Chetverikov house on Malaya Yakimanka (Дом Четвериковых на Малой Якиманке) is a house of the early 19th century, located in the center of Moscow (19, building 1, Malaya Yakimanka street). In the 2000s, it was restored. Now the building is occupied by the research Institute of emergency children's surgery and traumatology. Chetverikov house has the status of cultural heritage of Federal significance.

== History ==
The first known image of the building on Malaya Yakimanka was found on the plan of ownership of the merchant wife Tatyana Evdokimova and is dated 1772. Then it was a square in terms of one-storey stone house, covered with a closed arch. The walls of this house, built in a modern building, have been preserved, and it can be assumed that it was built in the middle of the 18th century.

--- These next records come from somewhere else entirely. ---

-- ==== Sys2Proof/Machine/Handle.lean ====
section
/-! DEFINITION. Tile handles (R144 to R149), the range scoreboard (R157 to R159), and handle management, major 0x18 (R160
to R167). -/

namespace Sys2Proof.Machine

open Sys2Proof

/-! Shapes (R145, R146). -/

def Handle.rowBytes (h : Handle) : Nat := ceilDiv (h.cols * h.ebits) 8
def Handle.pitch (h : Handle) : Nat := ceilDiv h.rowBytes 64 * 64
def Handle.image (h : Handle) : Nat := h.rows * h.pitch
def Handle.size (h : Handle) : Nat := ceilDiv h.image 16384
/-- Bit offset of element (r, c) in the image (R146). -/
def Handle.bitOf (h : Handle) (r c : Nat) : Nat := r * h.pitch * 8 + c * h.ebits

def Ctx.handle (x : Ctx) (h : Nat) : Handle := tget {} x.handles h
def State.handle (s : State) (x h : Nat) : Handle := (s.ctx x).handle h
def State.modHandle (s : State) (x h : Nat) (f : Handle → Handle) : State :=
  s.modCtx x fun c => { c with handles := tput {} h (f (c.handle h)) c.handles }

/-- Granules that each tile's contexts hold, and the retired ones (R148, R319). -/
def Ctx.granulesAt (x : Ctx) (site : Nat) : List Nat :=
  if x.st == 0 && !x.coming || x.st == 2 then []
  else (if x.site == site then x.dequeGranules else []) ++ x.handles.flatMap fun e =>
    if (if e.2.level == .twin then twin x.site else x.site) == site then e.2.granules else []
def State.granulesUsed (s : State) (site : Nat) : List Nat :=
  (s.tile site).granulesBad ++ s.ctxs.flatMap fun e => e.2.granulesAt site
/-- Free granules in the order allocation takes them: powered banks first, then the rest (R149; log entry 8). -/
def State.granulesFree (s : State) (site : Nat) : List Nat :=
  let used := s.granulesUsed site
  let free := (List.range 192).filter fun g => !used.contains g
  let on (g : Nat) : Bool := used.any fun u => u / 4 == g / 4
  free.filter on ++ free.filter fun g => !on g

/-- Granules a context needs on its own tile, its deque's 4 among them, and on the twin (R319, R367). -/
def Ctx.needs (c : Ctx) (wanted : Bool) : Nat :=
  (c.handles.map fun e => if e.2.st != 0 && (e.2.level == .twin) == wanted then e.2.size else 0).sum + (if wanted then 0 else 4)

/-- Granules that shadows of duplex regions hold on a site: as many as their contexts hold, TWIN ones on the twin (R391; log entry 20). -/
def State.shadowHeld (s : State) (site : Nat) : Nat :=
  (s.ctxs.map fun e => match e.2.shadow with
    | some n => if n / 4 = site then e.2.needs false else if n / 4 = twin site then e.2.needs true else 0
    | none => 0).sum

/-- Granules that the contexts of a tile's twin hold there, and the shadows on it (R149, R391). -/
def State.twinHeld (s : State) (site : Nat) : Nat :=
  (s.ctxs.map fun e => (if e.2.st != 2 && e.2.site == twin site then (e.2.granulesAt site).length else 0) +
    (if e.2.shadow.any fun n => n / 4 == twin site then e.2.needs true else 0)).sum

/-- Granules that a placement or an allocation may take at a site. -/
def State.granuleRoom (s : State) (site : Nat) : Nat := (s.granulesFree site).length - s.shadowHeld site

/-- A site has room for g more granules of a handle at a level, of a context there (R149). -/
def State.roomFor (s : State) (site g : Nat) (level : Level) : Bool :=
  let i := if level == .twin then twin site else site
  decide (g ≤ s.granuleRoom i) && (level != .twin || decide (s.twinHeld i + g ≤ min (s.tile i).twincap 192))

/-- The tile whose banks hold a handle's bytes, and whose scoreboard its entries (R147, R157). -/
def State.handleSite (s : State) (x h : Nat) : Nat :=
  if (s.handle x h).level == .twin then twin (s.ctx x).site else (s.ctx x).site

/-- An allocation of g granules can be met, by a duplex region's shadow too (R149, R391). -/
def State.fits (s : State) (x g : Nat) (level : Level) : Bool :=
  let c := s.ctx x
  decide (c.used + g ≤ min c.quota 384) && s.roomFor c.site g level && c.shadow.all fun n => s.roomFor (n / 4) g level

/-! The scoreboard (R157 to R159). -/

def Tile.entries (t : Tile) : List Entry := t.board.filterMap (·.2)
def Entry.meets (e : Entry) (x h lo hi : Nat) : Bool :=
  e.ctx == x && e.h == h && decide (e.lo < hi) && decide (lo < e.hi)
/-- Entries that overlap bytes lo to hi − 1 of a handle. -/
def State.overlaps (s : State) (x h lo hi : Nat) : List Entry :=
  (s.tile (s.handleSite x h)).entries.filter fun e => e.meets x h lo hi
/-- Entries covering a handle. -/
def State.covering (s : State) (x h : Nat) : List Entry :=
  (s.tile (s.handleSite x h)).entries.filter fun e => e.ctx == x && e.h == h

/-- Makes one entry; none when the scoreboard is full (R159). -/
def State.addEntry (s : State) (e : Entry) : Option ((Nat × Nat) × State) :=
  let site := s.handleSite e.ctx e.h
  match (List.range 16).find? fun i => (tget none (s.tile site).board i).isNone with
  | some i => some ((site, i), s.modTile site fun t => { t with board := tput none i (some e) t.board })
  | none => none

/-- Makes every entry of a command, or none of them. -/
def State.addEntries (s : State) : List Entry → Option (List (Nat × Nat) × State)
  | [] => some ([], s)
  | e :: es => match s.addEntry e with
    | none => none
    | some (i, s) => (s.addEntries es).map fun r => (i :: r.1, r.2)

/-! Management. -/

/-- FAULTINFO of the handle causes (R150). -/
def handleInfo (h reason : Nat) : Nat := h % 32 + 32 * reason
def trapHandle (s : State) (h reason off : Nat) : Act := (s, .trap .handleInvalid (off % 2 ^ 56) (handleInfo h reason))

def State.declaredHandles (s : State) : Nat := (s.my.act.map (·.handles)).getD 0

/-- CheckHandle (R161): the reason of its failure. -/
def checkHandle (s : State) (h : Nat) (need : Bool) : Option Nat :=
  if s.declaredHandles ≤ h then some 0 else if need && (s.handle s.me h).st == 0 then some 1 else none

/-- Runs k on a handle that CheckHandle passes. -/
def withHandle (s : State) (h : Reg) (need : Bool) (off : Nat) (k : Unit → Act) : Act :=
  match checkHandle s h.toNat need with
  | some r => trapHandle s h.toNat r off
  | none => k ()

/-- Starts the zero fill of a handle as a command with one entry over its image (R157, R162, R167). -/
def zeroFill (s : State) (x h : Nat) : Option State :=
  (s.addEntry { ctx := x, h := h, lo := 0, hi := (s.handle x h).image, writes := true, kind := 1 }).map fun r =>
    (r.2.modHandle x h fun t => { t with bytes := [], bad := [] }).post (.zeroFillComplete r.1.1 r.1.2)

/-- HALLOC (R162). -/
def execHalloc (h : Reg) (rows cols : W16) (tag : Byte) (level : Level) (retain shatom : Bool) (s : State) :
    Host.Outcome State Fault Refusal :=
  issue { len := 12, waitAll := true } (fun s => withHandle s h false 0 fun _ =>
    let x := s.me
    let old := s.handle x h.toNat
    if old.st != 0 then
      if old.rows == rows.toNat && old.cols == cols.toNat && old.tag == tag && old.level == level && old.retain == retain &&
          old.shatom == shatom then (s, .retire)
      else trapHandle s h.toNat 5 0
    else match s.kind tag with
      | none => (s, .trap .format 0 0)
      | some k =>
        let new : Handle := { st := 1, rows := rows.toNat, cols := cols.toNat, tag := tag, level := level, retain := retain,
                              shatom := shatom, ebits := if k == .raw then 8 else k.width }
        let site := (s.ctx x).site
        if level == .twin && !s.good (twin site) then trapHandle s h.toNat 3 0
        else if !s.fits x new.size level then trapHandle s h.toNat 2 0
        else
          let gs := (s.granulesFree (if level == .twin then twin site else site)).take new.size
          let s' := (s.modHandle x h.toNat fun _ => { new with granules := gs }).modCtx x fun c => { c with used := c.used + new.size }
          match zeroFill s' x h.toNat with
          | some s' => (s', .retire)
          | none => (s, .stay)) s

/-- Returns a handle's granules (R163). -/
def State.freeHandle (s : State) (x h : Nat) : State :=
  let g := (s.handle x h).size
  (s.modHandle x h fun _ => {}).modCtx x fun c => { c with used := c.used - g }

/-- Core k has an access to a handle of its context under way (R163): stalled, past the checks of an HATOM or HCAS, that of an instruction
which a deferred trap came before among them, or in the request of an HCASX that names its own virtual tile. -/
def State.touching (s : State) (k h : Nat) : Bool :=
  let c := s.core k
  let m := s.mcore (s.coreId k)
  c.prog.handle == some h || (m.mode && m.trapCtx == some (coreCtx k) && m.kept.handle == some h) || c.reqs.any (fun e => e.2.any fun q => match q.kind with
    | .hcasx _ _ _ _ _ vt i => i == h && vt == ctxVt (coreCtx k)
    | _ => false) ||
  match c.stall with
  | .scratch a => a.h == h
  | .copy d => d.h == h && d.kind != .cpub
  | .matrix m => match m.kind with
    | .mma a b _ _ => (a.vt.isNone && a.h == h) || (b.vt.isNone && b.h == h)
    | .mmas a b sa sb _ _ _ _ _ => (a.vt.isNone && a.h == h) || (b.vt.isNone && b.h == h) || sa.h == h || sb.h == h
    | .mlda i => i == h
    | .msta i => i == h
    | .mtrn d i => d == h || i == h
    | .mcvt i _ _ _ => i == h
    | .mzero => false
  | _ => false

/-- HFREE (R163): waits for the entries that cover the handle and for an access under way. -/
def execHfree (h : Reg) (s : State) : Host.Outcome State Fault Refusal :=
  issue { waitAll := true } (fun s => withHandle s h false 0 fun _ =>
    let x := s.me
    let t := s.handle x h.toNat
    if t.st = 0 then (s, .retire)
    else if t.st = 2 then (s, .trap .handleExported 0 (handleInfo h.toNat 0))
    else if !(s.covering x h.toNat).isEmpty || s.touching (coreKey x (!s.focus.compute)) h.toNat then (s, .stay)
    else (s.freeHandle x h.toNat, .retire)) s

/-- HRETAIN (R164). -/
def execHretain (h : Reg) (k : Bool) (s : State) : Host.Outcome State Fault Refusal :=
  issue {} (fun s => withHandle s h true 0 fun _ =>
    (s.modHandle s.me h.toNat fun t => { t with retain := k }, .retire)) s

/-- The selectors of HQUERY (R165); of a USED above QUOTA nothing is left (log entry 68). -/
def queryHandle (s : State) (x h sel : Nat) : Nat :=
  let t := s.handle x h
  let c := s.ctx x
  if sel = 5 then min (min c.quota 384 - c.used) (s.granuleRoom c.site)
  else if t.st = 0 then 0
  else match sel with
    | 0 => t.st + (match t.level with | .tile => 0 | .twin => 1 | .cluster => 2) * 4 + bit01 t.retain * 16 + bit01 t.shatom * 32 +
        t.tag.toNat * 256
    | 1 => t.rows
    | 2 => t.cols
    | 3 => t.pitch
    | 4 => t.size * 16384
    | _ => (s.covering x h).length

/-- HQUERY (R165). -/
def execHquery (d h : Reg) (sel : BitVec 3) (s : State) : Host.Outcome State Fault Refusal :=
  issue { cr := [d] } (fun s => withHandle s h false 0 fun _ =>
    retireWith s d (BitVec.ofNat 64 (queryHandle s s.me h.toNat sel.toNat))) s

/-- HEXPORT (R166). -/
def execHexport (h : Reg) (s : State) : Host.Outcome State Fault Refusal :=
  issue {} (fun s => withHandle s h true 0 fun _ =>
    let x := s.me
    let t := s.handle x h.toNat
    if t.st = 2 then (s, .retire)
    else if t.level != .cluster then trapHandle s h.toNat 4 0
    else if (s.covering x h.toNat).any (·.writes) then (s, .stay)
    else (s.modHandle x h.toNat fun t => { t with st := 2 }, .retire)) s

/-- A remote read of a handle is in flight: a matrix command waits for its operand, or a copy of a resident context's queue that is not
FAULTED has it for its source (R153, R283). -/
def readsRemote (c : MatCmd) (vt h : Nat) : Bool :=
  let one (o : MOperand) : Bool := o.vt == some vt && o.h == h
  c.requested && !c.consumed && match c.kind with
  | .mma a b _ _ => one a || one b
  | .mmas a b _ _ _ _ _ _ _ => one a || one b
  | _ => false
def State.remoteReaders (s : State) (x h : Nat) : Bool :=
  s.ctxs.any fun e => ctxRegion e.1 == ctxRegion x && (e.2.st == 1 || e.2.st == 3) &&
    (e.2.cmds.any (fun c => readsRemote c (ctxVt x) h) || e.2.copyq.any fun q => !q.2.faulted && q.2.cmds.any fun c =>
      c.kind == .remote && c.started && c.srcVt == ctxVt x && c.srcH == h)

/-- HUNEXPORT (R153, R166). -/
def execHunexport (h : Reg) (s : State) : Host.Outcome State Fault Refusal :=
  issue {} (fun s => withHandle s h true 0 fun _ =>
    let x := s.me
    if (s.handle x h.toNat).st = 1 then (s, .retire)
    else if s.remoteReaders x h.toNat then (s, .stay)
    else (s.modHandle x h.toNat fun t => { t with st := 1 }, .retire)) s

/-- HZERO (R167). -/
def execHzero (h : Reg) (s : State) : Host.Outcome State Fault Refusal :=
  issue { waitAll := true } (fun s => withHandle s h true 0 fun _ =>
    if (s.handle s.me h.toNat).st = 2 then (s, .trap .handleExported 0 (handleInfo h.toNat 0))
    else match zeroFill s s.me h.toNat with
      | some s => (s, .retire)
      | none => (s, .stay)) s

/-- HWAIT (R167). -/
def execHwait (h : Reg) (s : State) : Host.Outcome State Fault Refusal :=
  issue {} (fun s => withHandle s h true 0 fun _ =>
    (s, if (s.covering s.me h.toNat).isEmpty then .retire else .stay)) s

/-- ZERO_FILL_COMPLETE: a fill's entry retires (R162). -/
def execZeroFillComplete (site id : Nat) (s : State) : Host.Outcome State Fault Refusal :=
  .next (match tget none (s.tile site).board id with
    | some e => if e.kind = 1 then s.freeEntry (site, id) else s
    | none => s)

end Sys2Proof.Machine
end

In the 1800s, the owner of the mansion was a merchant Ivan Vasilyevich Chetverikov. Under him the building was rebuilt: the first floor was significantly expanded and there was a second. In 1845, a wooden mezzanine appeared near the mansion. In 1863, a two-storey building was added to the Eastern facade. At the end of the 19th century, the owner of the estate was a merchant Nikolai Osipovich Sushkin, in which new decorative elements appeared on the facades and interiors of the house. Under the Soviet regime, the mansion became one of the buildings of the children's trauma clinic № 20 Timiryazeva.

By the end of the 20th century the mansion was dilapidated, and in 1987 the project of its scientific restoration was developed, which provided for the reconstruction of the appearance of the building for 1860-1870-ies. However, this project has not been realized for a long time. The mansion was empty, homeless people settled in it, and then there was a fire.

In 2003, on the basis of children's city clinical hospital No. 20 named after K. A. Timiryazev, The research Institute of emergency children's surgery and traumatology was established, and construction of a new building began near the Chetverikov house. There were plans to demolish the Chetverikov house, construction on its place of a two-level underground Parking and the subsequent "reconstruction" of the mansion. The public actively opposed it, and as a result it was decided to carry out restoration of a mansion. Howling recreated numerous decorative elements: plaster column capitals, window frames, base, pilasters, and stucco facade brackets, pediments and corbels. The brickwork was restored. Unpreserved wooden mezzanine was rebuilt of brick. The interiors of the building were recreated from natural fragments and measurements of the 1980s. In one of the rooms on the second floor is the office of the Director of the hospital Leonid Roshal.